* **Problem**
Once you reach the line containing "(s.respondDraw w).hdrErr = s.hdrErr" in the entries below, write out that line and each one after it down to the line containing "(s.respondDraw w).draws = s.draws", exactly and with nothing added.

[Stored items]
[Start of Attachment]

-- ==== Sys2Proof/Laws/State.lean ====
section
/-! SUPPORT. One lemma per field for each update of the state, true by rfl, so that no later proof
unfolds a record update. -/

namespace Sys2Proof.Machine

/-- The parameters depend on the setting alone. -/
theorem State.params_congr {s t : State} (h : s.setting = t.setting) : s.params = t.params := by
  unfold State.params; rw [h]


/-! ### The end of a completion -/

@[simp] theorem State.finish_subtype (s : State) (c : StatusCode) (n : Nat) :
    (s.finish c n).subtype = s.subtype := rfl
@[simp] theorem State.finish_senderSsrc (s : State) (c : StatusCode) (n : Nat) :
    (s.finish c n).senderSsrc = s.senderSsrc := rfl
@[simp] theorem State.finish_mediaSsrc (s : State) (c : StatusCode) (n : Nat) :
    (s.finish c n).mediaSsrc = s.mediaSsrc := rfl
@[simp] theorem State.finish_name (s : State) (c : StatusCode) (n : Nat) :
    (s.finish c n).name = s.name := rfl
@[simp] theorem State.finish_nameLen (s : State) (c : StatusCode) (n : Nat) :
    (s.finish c n).nameLen = s.nameLen := rfl
@[simp] theorem State.finish_dataPtr (s : State) (c : StatusCode) (n : Nat) :
    (s.finish c n).dataPtr = s.dataPtr := rfl
@[simp] theorem State.finish_dataLen (s : State) (c : StatusCode) (n : Nat) :
    (s.finish c n).dataLen = s.dataLen := rfl
@[simp] theorem State.finish_wirePtr (s : State) (c : StatusCode) (n : Nat) :
    (s.finish c n).wirePtr = s.wirePtr := rfl
@[simp] theorem State.finish_wireLen (s : State) (c : StatusCode) (n : Nat) :
    (s.finish c n).wireLen = s.wireLen := rfl
@[simp] theorem State.finish_busy (s : State) (c : StatusCode) (n : Nat) :
    (s.finish c n).busy = false := rfl
@[simp] theorem State.finish_done (s : State) (c : StatusCode) (n : Nat) :
    (s.finish c n).done = true := rfl
@[simp] theorem State.finish_ovr (s : State) (c : StatusCode) (n : Nat) :
    (s.finish c n).ovr = s.ovr := rfl
@[simp] theorem State.finish_code (s : State) (c : StatusCode) (n : Nat) :
    (s.finish c n).code = c.bits := rfl
@[simp] theorem State.finish_ie (s : State) (c : StatusCode) (n : Nat) :
    (s.finish c n).ie = s.ie := rfl
@[simp] theorem State.finish_hdrErr (s : State) (c : StatusCode) (n : Nat) :
    (s.finish c n).hdrErr = s.hdrErr := rfl
@[simp] theorem State.finish_buf (s : State) (c : StatusCode) (n : Nat) :
    (s.finish c n).buf = s.buf := rfl
@[simp] theorem State.finish_cur (s : State) (c : StatusCode) (n : Nat) :
    (s.finish c n).cur = s.cur := rfl
@[simp] theorem State.finish_faults (s : State) (c : StatusCode) (n : Nat) :
    (s.finish c n).faults = s.faults := rfl
@[simp] theorem State.finish_draws (s : State) (c : StatusCode) (n : Nat) :
    (s.finish c n).draws = s.draws + n := rfl
@[simp] theorem State.finish_tainted (s : State) (c : StatusCode) (n : Nat) :
    (s.finish c n).tainted = false := rfl
@[simp] theorem State.finish_schedule (s : State) (c : StatusCode) (n : Nat) :
    (s.finish c n).schedule = s.schedule := rfl
@[simp] theorem State.finish_response (s : State) (c : StatusCode) (n : Nat) :
    (s.finish c n).response = s.response := rfl
@[simp] theorem State.finish_setting (s : State) (c : StatusCode) (n : Nat) :
    (s.finish c n).setting = s.setting := rfl
@[simp] theorem State.finish_params (s : State) (c : StatusCode) (n : Nat) :
    (s.finish c n).params = s.params := rfl

/-! ### The bus answers -/

@[simp] theorem State.respond_subtype (s : State) (r : Response) :
    (s.respond r).subtype = s.subtype := rfl
@[simp] theorem State.respond_senderSsrc (s : State) (r : Response) :
    (s.respond r).senderSsrc = s.senderSsrc := rfl
@[simp] theorem State.respond_mediaSsrc (s : State) (r : Response) :
    (s.respond r).mediaSsrc = s.mediaSsrc := rfl
@[simp] theorem State.respond_name (s : State) (r : Response) : (s.respond r).name = s.name := rfl
@[simp] theorem State.respond_nameLen (s : State) (r : Response) :
    (s.respond r).nameLen = s.nameLen := rfl
@[simp] theorem State.respond_dataPtr (s : State) (r : Response) :
    (s.respond r).dataPtr = s.dataPtr := rfl
@[simp] theorem State.respond_dataLen (s : State) (r : Response) :
    (s.respond r).dataLen = s.dataLen := rfl
@[simp] theorem State.respond_wirePtr (s : State) (r : Response) :
    (s.respond r).wirePtr = s.wirePtr := rfl
@[simp] theorem State.respond_wireLen (s : State) (r : Response) :
    (s.respond r).wireLen = s.wireLen := rfl
@[simp] theorem State.respond_busy (s : State) (r : Response) : (s.respond r).busy = s.busy := rfl
@[simp] theorem State.respond_done (s : State) (r : Response) : (s.respond r).done = s.done := rfl
@[simp] theorem State.respond_ovr (s : State) (r : Response) : (s.respond r).ovr = s.ovr := rfl
@[simp] theorem State.respond_code (s : State) (r : Response) : (s.respond r).code = s.code := rfl
@[simp] theorem State.respond_ie (s : State) (r : Response) : (s.respond r).ie = s.ie := rfl
@[simp] theorem State.respond_hdrErr (s : State) (r : Response) :
    (s.respond r).hdrErr = s.hdrErr := rfl
@[simp] theorem State.respond_buf (s : State) (r : Response) : (s.respond r).buf = s.buf := rfl
@[simp] theorem State.respond_cur (s : State) (r : Response) : (s.respond r).cur = s.cur := rfl
@[simp] theorem State.respond_faults (s : State) (r : Response) :
    (s.respond r).faults = s.faults := rfl
@[simp] theorem State.respond_draws (s : State) (r : Response) :
    (s.respond r).draws = s.draws := rfl
@[simp] theorem State.respond_tainted (s : State) (r : Response) :
    (s.respond r).tainted = s.tainted := rfl
@[simp] theorem State.respond_schedule (s : State) (r : Response) :
    (s.respond r).schedule = s.schedule := rfl
@[simp] theorem State.respond_response (s : State) (r : Response) :
    (s.respond r).response = some r := rfl
@[simp] theorem State.respond_setting (s : State) (r : Response) :
    (s.respond r).setting = s.setting := rfl
@[simp] theorem State.respond_params (s : State) (r : Response) :
    (s.respond r).params = s.params := rfl

/-! ### An illegal access -/

@[simp] theorem State.busError_subtype (s : State) : (s.busError).subtype = s.subtype := rfl
@[simp] theorem State.busError_senderSsrc (s : State) :
    (s.busError).senderSsrc = s.senderSsrc := rfl
@[simp] theorem State.busError_mediaSsrc (s : State) : (s.busError).mediaSsrc = s.mediaSsrc := rfl
@[simp] theorem State.busError_name (s : State) : (s.busError).name = s.name := rfl
@[simp] theorem State.busError_nameLen (s : State) : (s.busError).nameLen = s.nameLen := rfl
@[simp] theorem State.busError_dataPtr (s : State) : (s.busError).dataPtr = s.dataPtr := rfl
@[simp] theorem State.busError_dataLen (s : State) : (s.busError).dataLen = s.dataLen := rfl
@[simp] theorem State.busError_wirePtr (s : State) : (s.busError).wirePtr = s.wirePtr := rfl
@[simp] theorem State.busError_wireLen (s : State) : (s.busError).wireLen = s.wireLen := rfl
@[simp] theorem State.busError_busy (s : State) : (s.busError).busy = s.busy := rfl
@[simp] theorem State.busError_done (s : State) : (s.busError).done = s.done := rfl
@[simp] theorem State.busError_ovr (s : State) : (s.busError).ovr = s.ovr := rfl
@[simp] theorem State.busError_code (s : State) : (s.busError).code = s.code := rfl
@[simp] theorem State.busError_ie (s : State) : (s.busError).ie = s.ie := rfl
@[simp] theorem State.busError_hdrErr (s : State) : (s.busError).hdrErr = s.hdrErr := rfl
@[simp] theorem State.busError_buf (s : State) : (s.busError).buf = s.buf := rfl
@[simp] theorem State.busError_cur (s : State) : (s.busError).cur = s.cur := rfl
@[simp] theorem State.busError_faults (s : State) :
    (s.busError).faults = ⟨true, s.faults.hazardWrite⟩ := rfl
@[simp] theorem State.busError_draws (s : State) : (s.busError).draws = s.draws := rfl
@[simp] theorem State.busError_tainted (s : State) : (s.busError).tainted = s.tainted := rfl
@[simp] theorem State.busError_schedule (s : State) : (s.busError).schedule = s.schedule := rfl
@[simp] theorem State.busError_response (s : State) : (s.busError).response = some .busError := rfl
@[simp] theorem State.busError_setting (s : State) : (s.busError).setting = s.setting := rfl
@[simp] theorem State.busError_params (s : State) : (s.busError).params = s.params := rfl

/-! ### A hazard write -/

@[simp] theorem State.hazard_subtype (s : State) : (s.hazard).subtype = s.subtype := rfl
@[simp] theorem State.hazard_senderSsrc (s : State) : (s.hazard).senderSsrc = s.senderSsrc := rfl
@[simp] theorem State.hazard_mediaSsrc (s : State) : (s.hazard).mediaSsrc = s.mediaSsrc := rfl
@[simp] theorem State.hazard_name (s : State) : (s.hazard).name = s.name := rfl
@[simp] theorem State.hazard_nameLen (s : State) : (s.hazard).nameLen = s.nameLen := rfl
@[simp] theorem State.hazard_dataPtr (s : State) : (s.hazard).dataPtr = s.dataPtr := rfl
@[simp] theorem State.hazard_dataLen (s : State) : (s.hazard).dataLen = s.dataLen := rfl
@[simp] theorem State.hazard_wirePtr (s : State) : (s.hazard).wirePtr = s.wirePtr := rfl
@[simp] theorem State.hazard_wireLen (s : State) : (s.hazard).wireLen = s.wireLen := rfl
@[simp] theorem State.hazard_busy (s : State) : (s.hazard).busy = s.busy := rfl
@[simp] theorem State.hazard_done (s : State) : (s.hazard).done = s.done := rfl
@[simp] theorem State.hazard_ovr (s : State) : (s.hazard).ovr = s.ovr := rfl
@[simp] theorem State.hazard_code (s : State) : (s.hazard).code = s.code := rfl
@[simp] theorem State.hazard_ie (s : State) : (s.hazard).ie = s.ie := rfl
@[simp] theorem State.hazard_hdrErr (s : State) : (s.hazard).hdrErr = s.hdrErr := rfl
@[simp] theorem State.hazard_buf (s : State) : (s.hazard).buf = s.buf := rfl
@[simp] theorem State.hazard_cur (s : State) : (s.hazard).cur = s.cur := rfl
@[simp] theorem State.hazard_faults (s : State) :
    (s.hazard).faults = ⟨s.faults.hostBusError, true⟩ := rfl
@[simp] theorem State.hazard_draws (s : State) : (s.hazard).draws = s.draws := rfl
@[simp] theorem State.hazard_tainted (s : State) : (s.hazard).tainted = true := rfl
@[simp] theorem State.hazard_schedule (s : State) : (s.hazard).schedule = s.schedule := rfl
@[simp] theorem State.hazard_response (s : State) : (s.hazard).response = some .written := rfl
@[simp] theorem State.hazard_setting (s : State) : (s.hazard).setting = s.setting := rfl
@[simp] theorem State.hazard_params (s : State) : (s.hazard).params = s.params := rfl

/-! ### A read that returns a draw -/

@[simp] theorem State.respondDraw_subtype (s : State) (w : Nat) :
    (s.respondDraw w).subtype = s.subtype := rfl
@[simp] theorem State.respondDraw_senderSsrc (s : State) (w : Nat) :
    (s.respondDraw w).senderSsrc = s.senderSsrc := rfl
@[simp] theorem State.respondDraw_mediaSsrc (s : State) (w : Nat) :
    (s.respondDraw w).mediaSsrc = s.mediaSsrc := rfl
@[simp] theorem State.respondDraw_name (s : State) (w : Nat) :
    (s.respondDraw w).name = s.name := rfl
@[simp] theorem State.respondDraw_nameLen (s : State) (w : Nat) :
    (s.respondDraw w).nameLen = s.nameLen := rfl
@[simp] theorem State.respondDraw_dataPtr (s : State) (w : Nat) :
    (s.respondDraw w).dataPtr = s.dataPtr := rfl
@[simp] theorem State.respondDraw_dataLen (s : State) (w : Nat) :
    (s.respondDraw w).dataLen = s.dataLen := rfl
@[simp] theorem State.respondDraw_wirePtr (s : State) (w : Nat) :
    (s.respondDraw w).wirePtr = s.wirePtr := rfl
@[simp] theorem State.respondDraw_wireLen (s : State) (w : Nat) :
    (s.respondDraw w).wireLen = s.wireLen := rfl
@[simp] theorem State.respondDraw_busy (s : State) (w : Nat) :
    (s.respondDraw w).busy = s.busy := rfl
@[simp] theorem State.respondDraw_done (s : State) (w : Nat) :
    (s.respondDraw w).done = s.done := rfl
@[simp] theorem State.respondDraw_ovr (s : State) (w : Nat) : (s.respondDraw w).ovr = s.ovr := rfl
@[simp] theorem State.respondDraw_code (s : State) (w : Nat) :
    (s.respondDraw w).code = s.code := rfl
@[simp] theorem State.respondDraw_ie (s : State) (w : Nat) : (s.respondDraw w).ie = s.ie := rfl
@[simp] theorem State.respondDraw_hdrErr (s : State) (w : Nat) :
    (s.respondDraw w).hdrErr = s.hdrErr := rfl
@[simp] theorem State.respondDraw_buf (s : State) (w : Nat) : (s.respondDraw w).buf = s.buf := rfl
@[simp] theorem State.respondDraw_cur (s : State) (w : Nat) : (s.respondDraw w).cur = s.cur := rfl
@[simp] theorem State.respondDraw_faults (s : State) (w : Nat) :
    (s.respondDraw w).faults = s.faults := rfl
@[simp] theorem State.respondDraw_draws (s : State) (w : Nat) :
    (s.respondDraw w).draws = s.draws + 1 := rfl
@[simp] theorem State.respondDraw_tainted (s : State) (w : Nat) :
    (s.respondDraw w).tainted = s.tainted := rfl
@[simp] theorem State.respondDraw_schedule (s : State) (w : Nat) :
    (s.respondDraw w).schedule = s.schedule := rfl
@[simp] theorem State.respondDraw_setting (s : State) (w : Nat) :
    (s.respondDraw w).setting = s.setting := rfl
@[simp] theorem State.respondDraw_params (s : State) (w : Nat) :
    (s.respondDraw w).params = s.params := rfl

[End of Attachment]

* **Response to this task**
    (s.respondDraw w).hdrErr = s.hdrErr := rfl
@[simp] theorem State.respondDraw_buf (s : State) (w : Nat) : (s.respondDraw w).buf = s.buf := rfl
@[simp] theorem State.respondDraw_cur (s : State) (w : Nat) : (s.respondDraw w).cur = s.cur := rfl
@[simp] theorem State.respondDraw_faults (s : State) (w : Nat) :
    (s.respondDraw w).faults = s.faults := rfl
@[simp] theorem State.respondDraw_draws (s : State) (w : Nat) :
    (s.respondDraw w).draws = s.draws + 1 := rfl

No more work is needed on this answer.